[[ DATA TO PROCESS, beginning ]]

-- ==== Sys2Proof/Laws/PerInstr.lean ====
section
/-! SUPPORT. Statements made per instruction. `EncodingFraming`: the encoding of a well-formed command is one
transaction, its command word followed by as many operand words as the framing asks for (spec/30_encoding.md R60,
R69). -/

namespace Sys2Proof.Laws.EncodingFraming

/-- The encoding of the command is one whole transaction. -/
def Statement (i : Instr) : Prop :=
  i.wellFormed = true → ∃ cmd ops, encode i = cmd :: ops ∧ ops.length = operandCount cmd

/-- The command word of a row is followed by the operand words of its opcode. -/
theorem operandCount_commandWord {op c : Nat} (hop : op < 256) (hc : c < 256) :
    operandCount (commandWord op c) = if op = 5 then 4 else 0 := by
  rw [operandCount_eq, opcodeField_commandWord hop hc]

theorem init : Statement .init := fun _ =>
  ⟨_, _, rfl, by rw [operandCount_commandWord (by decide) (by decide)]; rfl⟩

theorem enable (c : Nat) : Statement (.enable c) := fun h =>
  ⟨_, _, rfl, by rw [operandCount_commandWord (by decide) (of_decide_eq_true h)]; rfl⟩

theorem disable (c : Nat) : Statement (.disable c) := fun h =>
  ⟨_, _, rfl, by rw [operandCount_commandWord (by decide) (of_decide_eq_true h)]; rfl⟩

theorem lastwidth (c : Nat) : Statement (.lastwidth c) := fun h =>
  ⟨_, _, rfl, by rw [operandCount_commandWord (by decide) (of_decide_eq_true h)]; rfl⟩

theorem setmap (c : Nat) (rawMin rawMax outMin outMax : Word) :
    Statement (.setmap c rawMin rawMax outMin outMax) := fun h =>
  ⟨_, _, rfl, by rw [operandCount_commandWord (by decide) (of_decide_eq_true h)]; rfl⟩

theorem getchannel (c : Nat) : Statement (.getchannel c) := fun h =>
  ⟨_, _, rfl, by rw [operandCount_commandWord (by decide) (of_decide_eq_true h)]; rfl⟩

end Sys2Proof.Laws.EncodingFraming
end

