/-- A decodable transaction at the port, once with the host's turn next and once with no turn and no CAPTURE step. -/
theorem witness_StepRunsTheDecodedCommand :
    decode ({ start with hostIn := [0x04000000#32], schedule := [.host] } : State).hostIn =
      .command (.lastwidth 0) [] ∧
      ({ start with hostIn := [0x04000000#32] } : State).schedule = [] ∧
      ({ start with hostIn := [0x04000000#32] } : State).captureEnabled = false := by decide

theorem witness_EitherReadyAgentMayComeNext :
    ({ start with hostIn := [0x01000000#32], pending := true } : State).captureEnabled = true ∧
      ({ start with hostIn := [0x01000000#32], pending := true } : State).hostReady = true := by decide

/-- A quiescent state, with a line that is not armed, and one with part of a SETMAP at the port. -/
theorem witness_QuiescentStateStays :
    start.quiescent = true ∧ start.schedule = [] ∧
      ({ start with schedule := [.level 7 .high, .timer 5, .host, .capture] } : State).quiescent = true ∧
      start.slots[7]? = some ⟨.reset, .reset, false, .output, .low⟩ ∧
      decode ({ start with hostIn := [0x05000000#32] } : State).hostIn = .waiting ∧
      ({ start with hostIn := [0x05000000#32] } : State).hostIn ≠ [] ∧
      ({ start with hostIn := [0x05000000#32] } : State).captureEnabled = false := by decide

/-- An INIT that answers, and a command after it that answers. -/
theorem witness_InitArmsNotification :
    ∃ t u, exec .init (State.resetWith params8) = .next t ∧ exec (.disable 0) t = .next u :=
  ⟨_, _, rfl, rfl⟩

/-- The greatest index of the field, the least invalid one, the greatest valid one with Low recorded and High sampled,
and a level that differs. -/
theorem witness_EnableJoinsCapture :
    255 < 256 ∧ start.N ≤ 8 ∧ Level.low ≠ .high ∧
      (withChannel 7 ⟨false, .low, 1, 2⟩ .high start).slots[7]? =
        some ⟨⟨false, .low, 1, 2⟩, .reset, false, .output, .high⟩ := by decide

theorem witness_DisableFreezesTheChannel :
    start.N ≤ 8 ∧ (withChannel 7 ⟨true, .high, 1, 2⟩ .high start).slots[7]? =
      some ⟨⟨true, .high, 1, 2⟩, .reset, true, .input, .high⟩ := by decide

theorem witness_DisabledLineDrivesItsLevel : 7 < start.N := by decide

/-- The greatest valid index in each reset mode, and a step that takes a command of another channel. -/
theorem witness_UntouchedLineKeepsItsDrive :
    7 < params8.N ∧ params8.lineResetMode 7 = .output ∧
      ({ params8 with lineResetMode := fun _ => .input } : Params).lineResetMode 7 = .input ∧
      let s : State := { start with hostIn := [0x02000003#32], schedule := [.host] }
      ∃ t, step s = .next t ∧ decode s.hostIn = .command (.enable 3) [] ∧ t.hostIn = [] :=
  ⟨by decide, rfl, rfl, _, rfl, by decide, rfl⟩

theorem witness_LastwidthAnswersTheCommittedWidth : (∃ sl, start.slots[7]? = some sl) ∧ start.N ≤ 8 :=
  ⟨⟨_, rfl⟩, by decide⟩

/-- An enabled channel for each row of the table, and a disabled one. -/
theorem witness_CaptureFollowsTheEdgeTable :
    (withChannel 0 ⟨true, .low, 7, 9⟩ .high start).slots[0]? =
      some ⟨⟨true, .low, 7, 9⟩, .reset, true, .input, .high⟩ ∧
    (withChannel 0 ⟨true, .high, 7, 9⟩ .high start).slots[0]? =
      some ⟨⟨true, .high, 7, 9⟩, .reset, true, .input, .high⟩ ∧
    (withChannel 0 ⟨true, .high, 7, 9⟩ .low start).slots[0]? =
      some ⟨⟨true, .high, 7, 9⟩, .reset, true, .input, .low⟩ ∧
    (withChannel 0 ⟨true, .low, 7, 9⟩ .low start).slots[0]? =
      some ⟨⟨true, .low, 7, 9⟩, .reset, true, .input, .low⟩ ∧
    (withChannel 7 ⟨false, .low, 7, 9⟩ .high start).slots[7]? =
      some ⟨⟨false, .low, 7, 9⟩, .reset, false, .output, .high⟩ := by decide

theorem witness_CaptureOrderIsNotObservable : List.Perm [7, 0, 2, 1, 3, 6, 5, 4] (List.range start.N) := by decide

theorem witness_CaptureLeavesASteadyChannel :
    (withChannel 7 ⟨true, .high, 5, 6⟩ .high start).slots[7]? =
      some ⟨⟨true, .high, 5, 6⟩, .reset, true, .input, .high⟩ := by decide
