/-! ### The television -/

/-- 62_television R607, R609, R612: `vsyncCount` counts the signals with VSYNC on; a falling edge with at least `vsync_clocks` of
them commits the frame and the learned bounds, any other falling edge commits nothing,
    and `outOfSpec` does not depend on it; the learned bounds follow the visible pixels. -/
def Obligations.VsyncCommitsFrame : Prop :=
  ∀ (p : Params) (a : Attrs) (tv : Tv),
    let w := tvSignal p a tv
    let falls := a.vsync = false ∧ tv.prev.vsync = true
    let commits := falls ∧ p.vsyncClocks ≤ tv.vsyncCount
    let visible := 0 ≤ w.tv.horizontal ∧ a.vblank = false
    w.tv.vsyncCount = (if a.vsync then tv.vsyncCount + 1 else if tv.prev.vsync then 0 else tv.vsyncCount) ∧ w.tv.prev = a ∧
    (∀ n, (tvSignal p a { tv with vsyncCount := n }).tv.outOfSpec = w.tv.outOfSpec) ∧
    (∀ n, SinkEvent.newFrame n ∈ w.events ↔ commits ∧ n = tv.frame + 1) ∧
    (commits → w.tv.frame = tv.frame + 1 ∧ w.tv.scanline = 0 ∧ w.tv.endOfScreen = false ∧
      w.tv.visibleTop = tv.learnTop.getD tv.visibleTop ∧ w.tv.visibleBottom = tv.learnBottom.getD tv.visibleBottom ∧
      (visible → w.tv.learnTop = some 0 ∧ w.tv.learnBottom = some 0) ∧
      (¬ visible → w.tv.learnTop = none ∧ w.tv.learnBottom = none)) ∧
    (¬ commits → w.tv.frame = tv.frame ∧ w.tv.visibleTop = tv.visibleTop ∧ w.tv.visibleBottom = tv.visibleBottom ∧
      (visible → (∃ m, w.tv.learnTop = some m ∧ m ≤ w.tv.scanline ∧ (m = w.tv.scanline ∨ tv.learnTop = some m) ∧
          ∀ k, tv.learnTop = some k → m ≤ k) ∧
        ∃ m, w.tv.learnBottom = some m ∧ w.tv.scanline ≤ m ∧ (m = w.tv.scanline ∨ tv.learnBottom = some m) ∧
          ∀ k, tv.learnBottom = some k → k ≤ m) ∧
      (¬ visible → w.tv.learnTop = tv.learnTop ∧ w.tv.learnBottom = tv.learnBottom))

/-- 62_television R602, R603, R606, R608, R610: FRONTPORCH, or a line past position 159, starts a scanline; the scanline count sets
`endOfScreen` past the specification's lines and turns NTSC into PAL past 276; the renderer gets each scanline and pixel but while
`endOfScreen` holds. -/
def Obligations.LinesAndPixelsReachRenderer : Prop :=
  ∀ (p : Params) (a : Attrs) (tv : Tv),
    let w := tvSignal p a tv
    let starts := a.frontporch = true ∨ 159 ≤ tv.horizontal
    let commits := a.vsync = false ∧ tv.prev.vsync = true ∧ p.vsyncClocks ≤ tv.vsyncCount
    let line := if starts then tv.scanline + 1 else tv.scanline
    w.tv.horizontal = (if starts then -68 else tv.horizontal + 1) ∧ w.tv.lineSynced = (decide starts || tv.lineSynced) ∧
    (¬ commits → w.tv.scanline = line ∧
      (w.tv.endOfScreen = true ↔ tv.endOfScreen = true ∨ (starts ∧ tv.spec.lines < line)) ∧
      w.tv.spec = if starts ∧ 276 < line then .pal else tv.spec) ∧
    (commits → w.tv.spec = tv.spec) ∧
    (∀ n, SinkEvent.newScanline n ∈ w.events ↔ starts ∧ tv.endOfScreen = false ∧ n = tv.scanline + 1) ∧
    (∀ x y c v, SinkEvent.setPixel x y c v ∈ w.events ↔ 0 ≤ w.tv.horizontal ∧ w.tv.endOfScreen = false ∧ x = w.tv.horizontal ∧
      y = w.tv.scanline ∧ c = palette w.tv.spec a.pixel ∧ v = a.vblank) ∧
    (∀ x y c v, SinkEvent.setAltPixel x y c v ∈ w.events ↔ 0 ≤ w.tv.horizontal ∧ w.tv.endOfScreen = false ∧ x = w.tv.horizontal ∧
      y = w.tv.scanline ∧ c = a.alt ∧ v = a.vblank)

[[ DATA TO PROCESS, end ]]

→ **WHAT THE TASK REQUIRES**
Print again the lines of the entries above that fall between the line holding "its opcode. -/" and the line holding "(by decide)]; rfl⟩", inclusive, exactly as they stand.

→ **WRITTEN RESPONSE**
/-- The command word of a row is followed by the operand words of its opcode. -/
theorem operandCount_commandWord {op c : Nat} (hop : op < 256) (hc : c < 256) :
    operandCount (commandWord op c) = if op = 5 then 4 else 0 := by
  rw [operandCount_eq, opcodeField_commandWord hop hc]

theorem init : Statement .init := fun _ =>
  ⟨_, _, rfl, by rw [operandCount_commandWord (by decide) (by decide)]; rfl⟩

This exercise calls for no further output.